-- ==== Sys2Proof/Tests/Slice0.lean ====
section
/-! SUPPORT. Tests: ill-formed commands that WellFormed refuses, check values of the spec and of the standards that it names, single steps
worked by hand from the spec's examples, and for every obligation with hypotheses a state and operands that meet them. -/

namespace Sys2Proof.Tests

open Sys2Proof.Machine

set_option maxRecDepth 8000
set_option Elab.async false

/-! ## States -/

/-- A part in READY and RUN with every island up, every crossing open and every function ON: channel 0 is open to the QSPI port, and PE0
runs logical engine 0. -/
def up : Dev :=
  { tick := 1000000
    islands := islandTable.map (fun i => { i with st := 2 })
    crossings := crossingTable.map (fun c => { c with isOpen := true })
    funcs := funcTable.map (fun f => { f with st := 2 })
    start := { phase := .ready }
    verind := { chans := { st := 2, peer := { port := 1 } } :: List.replicate 7 {} }
    eng := { pes := { running := true, status := 1, le := some 0 } :: List.replicate 13 {}, les := { pe := some 0 } :: List.replicate 11 {} } }

/-- A state of that part after a change. -/
def st (f : Dev → Dev) : State := { dev := f up }

/-- A state in which PE0 has registers 1 and 2 as given. -/
def regs12 (a b : Word) : State := st (fun d => d.setPe 0 (fun e => { e with regs := { g := [0#32, a, b] ++ List.replicate 13 0#32 } }))

/-! ## Well-formed commands

Each list has one ill-formed term for each check, one past the end of its range; the terms at the ends are well formed. -/

theorem test_packets_wf : ({} : VCmd).wf = true ∧ ({ channel := 255, seq := 65535, params := zeros 4076 } : VCmd).wf = true ∧
    (∀ c ∈ ([{ src := { port := 0 } }, { src := { port := 4 } }, { src := { ip := 2 ^ 32 } }, { src := { udp := 65536 } }, { src := { mac := 2 ^ 48 } },
      { src := { vid := 4096 } }, { length := 65536 }, { seq := 65536 }, { channel := 256 }, { status := 65536 }, { fid := 65536 },
      { crc := 2 ^ 32 }, { params := zeros 4077 }] : List VCmd), c.wf = false ∧ (Instr.deviceInfo c).wf = false ∧ (Instr.attnConfig c).wf = false) := by
  decide +kernel

theorem test_start_wf : ({} : StartIn).wf = true ∧
    (∀ x ∈ ([{ supplies := [] }, { sm := [] }, { badEngines := [14] }, { badKeys := [8] }] : List StartIn),
      x.wf = false ∧ (Instr.start x).wf = false ∧ (Instr.railGood x).wf = false) := by decide +kernel

theorem test_memory_items_wf :
    (∀ x ∈ [MemItem.plateWrite 63, .ringEntry 31 65535, .object 3 127, .openRing 3 1023, .standby 5, .engine 13, .flashWord 1 0, .copied, .journalCache],
      (Instr.uncorrectableMemoryError x).wf = true) ∧
    (∀ x ∈ [MemItem.plateWrite 64, .plateCommitted 64, .plateBoth 64, .ringEntry 32 0, .ringEntry 0 65536, .object 4 0, .object 0 128, .openRing 4 0,
      .openRing 0 1024, .standby 6, .engine 14, .flashWord 2 0], (Instr.uncorrectableMemoryError x).wf = false) ∧
    (Instr.supplyFault (.bank 3)).wf = true ∧ (Instr.supplyFault (.bank 4)).wf = false := by decide +kernel

theorem test_frames_wf :
    (Instr.mbFrameReceived 3 { ident := 0x7FF, dlc := 15, data := zeros 64 }).wf = true ∧
    (∀ i ∈ [Instr.mbFrameReceived 4 {}, .mbFrameReceived 0 { ident := 0x800 }, .mbFrameReceived 0 { ide := true, ident := 2 ^ 29 },
      .mbFrameReceived 0 { dlc := 16 }, .mbFrameReceived 0 { data := zeros 65 }, .mbBusError 4 {}, .mbBusError 0 { code := 0 },
      .mbBusError 0 { code := 7 }, .ptpMessageReceived { mac := 6 }, .frameReceive 6 [] false, .classificationPoint 6 (zeros 64),
      .classificationPoint 0 (zeros 63), .slCharacterReceived 4 0 false false false 0, .slCharacterReceived 0 512 false false false 0,
      .noncachingWrite 524288 [0#8], .noncachingWrite 0 [], .noncachingWrite 0 (zeros 65)], i.wf = false) := by decide +kernel

/-- Rows whose operand is one past its range. -/
theorem test_ill_formed_commands_refused : ∀ i ∈ ([
  .pktRead false 4097, .winWrite false (2 ^ 32) [], .winRead false (2 ^ 32) 4, .winRead false 0 4097, .windowReadRequest { port := 4 } [],
  .windowWriteRequest { port := 0 } [], .arpRequest (2 ^ 48) 0 0 0, .arpRequest 0 4096 0 0, .arpRequest 0 0 (2 ^ 32) 0, .arpRequest 0 0 0 (2 ^ 32),
  .reassemblyTimeout (2 ^ 32), .eventRetry 65536, .outputQueueTimeout 0, .outputQueueTimeout 4, .vddAonPowerOn 4 0 true, .vddAonPowerOn 0 4 true,
  .porstRelease 4 0, .porstRelease 0 4, .resilveringEnd 2 true false 0, .serialMemoryFault 2, .typecaseSuspend 2, .typecaseSuspendLimit 2,
  .patrolRead 2 0 [] 0, .patrolRead 0 1024 [] 0, .engineFault 0 0, .engineFault 0 9, .hangTimeout 64, .clockFault 64, .islandReset 64,
  .leaseExpiry 0 0, .leaseExpiry 11 0, .leaseExpiry 1 512, .functionStartComplete 65536, .drainComplete 65536, .drainLimitExpiry 65536,
  .startLimitExpiry 65536, .selfTestComplete none 65536 true, .meridian 6, .plateReady 64, .cut 12, .replayComplete 12 true, .takeover 12,
  .joinCopyComplete 12, .directorySharedRequest 0 8192, .directoryOwnedRequest 0 8192, .noncachingRead 8192] : List Instr), i.wf = false := by decide +kernel

theorem test_more_ill_formed_commands_refused : ∀ i ∈ ([
  .egressScheduling 6, .frameTransmitted 6, .addressAgeExpiry 2048, .pipeReloadComplete 2, .bankRetired 8, .linkDownHoldExpiry 6, .linkDown 6,
  .linkUp 6, .pauseRefresh 6, .pauseFrameReceive 6 [], .pauseHoldExpiry 6, .mbFrameSent 4, .busOffRecovery 4, .integration 4, .stuckDominant 4,
  .lockExpiry 4 0, .lockExpiry 0 128, .rateDetectTimeout 4, .dominantEdgeWake 4, .referenceMessage 4 {}, .referenceMessageMissed 4,
  .potentialMasterTimeout 4, .impositionEntry 6, .guardianViolation 4, .slCharacterSent 4, .deLagExpiry 4, .gapThreshold 4, .minimumGapExpiry 4,
  .rxdHighCharacterTime 4, .ptpMessageTransmit 6 .sync, .pulseEdge 2, .eventCapture 4 true, .cycleForme 2 false [], .returnedCopy 2 false false [],
  .returnLimit 2, .claimForme 2 false [], .claimListenExpiry 2, .substituteMeridian 2, .portLoop 2 false, .wakePin 4 true none,
  .extest [] (List.replicate 300 false), .extest (List.replicate 300 false) [], .samplePreload [] (List.replicate 300 false),
  .samplePreload (List.replicate 300 false) [], .dbgResp [], .bankSupplyReturn 4] : List Instr), i.wf = false := by decide +kernel

theorem test_well_formed_commands : ∀ i ∈ [Instr.pktRead true 4096, .winRead true 0 4096, .outputQueueTimeout 3, .porstRelease 3 3, .patrolRead 1 1023 [] 0,
    .engineFault 13 8, .leaseExpiry 5 511, .meridian 5, .plateReady 63, .cut 11, .directorySharedRequest 13 8191, .addressAgeExpiry 2047, .bankRetired 7,
    .lockExpiry 3 127, .guardianViolation 3, .pulseEdge 1, .wakePin 3 false none, .dbgResp (zeros 64), .bankSupplyReturn 3, .waitu 0 1 16], i.wf = true := by
  decide +kernel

================================

**About this task:** When the line with "its range. -/" is reached in the data above, start copying there, and copy each line exactly until the line with "[], .arpRequest (2" has been copied; copy nothing else.

**Expected answer:**
/-- Rows whose operand is one past its range. -/
theorem test_ill_formed_commands_refused : ∀ i ∈ ([
  .pktRead false 4097, .winWrite false (2 ^ 32) [], .winRead false (2 ^ 32) 4, .winRead false 0 4097, .windowReadRequest { port := 4 } [],
  .windowWriteRequest { port := 0 } [], .arpRequest (2 ^ 48) 0 0 0, .arpRequest 0 4096 0 0, .arpRequest 0 0 (2 ^ 32) 0, .arpRequest 0 0 0 (2 ^ 32),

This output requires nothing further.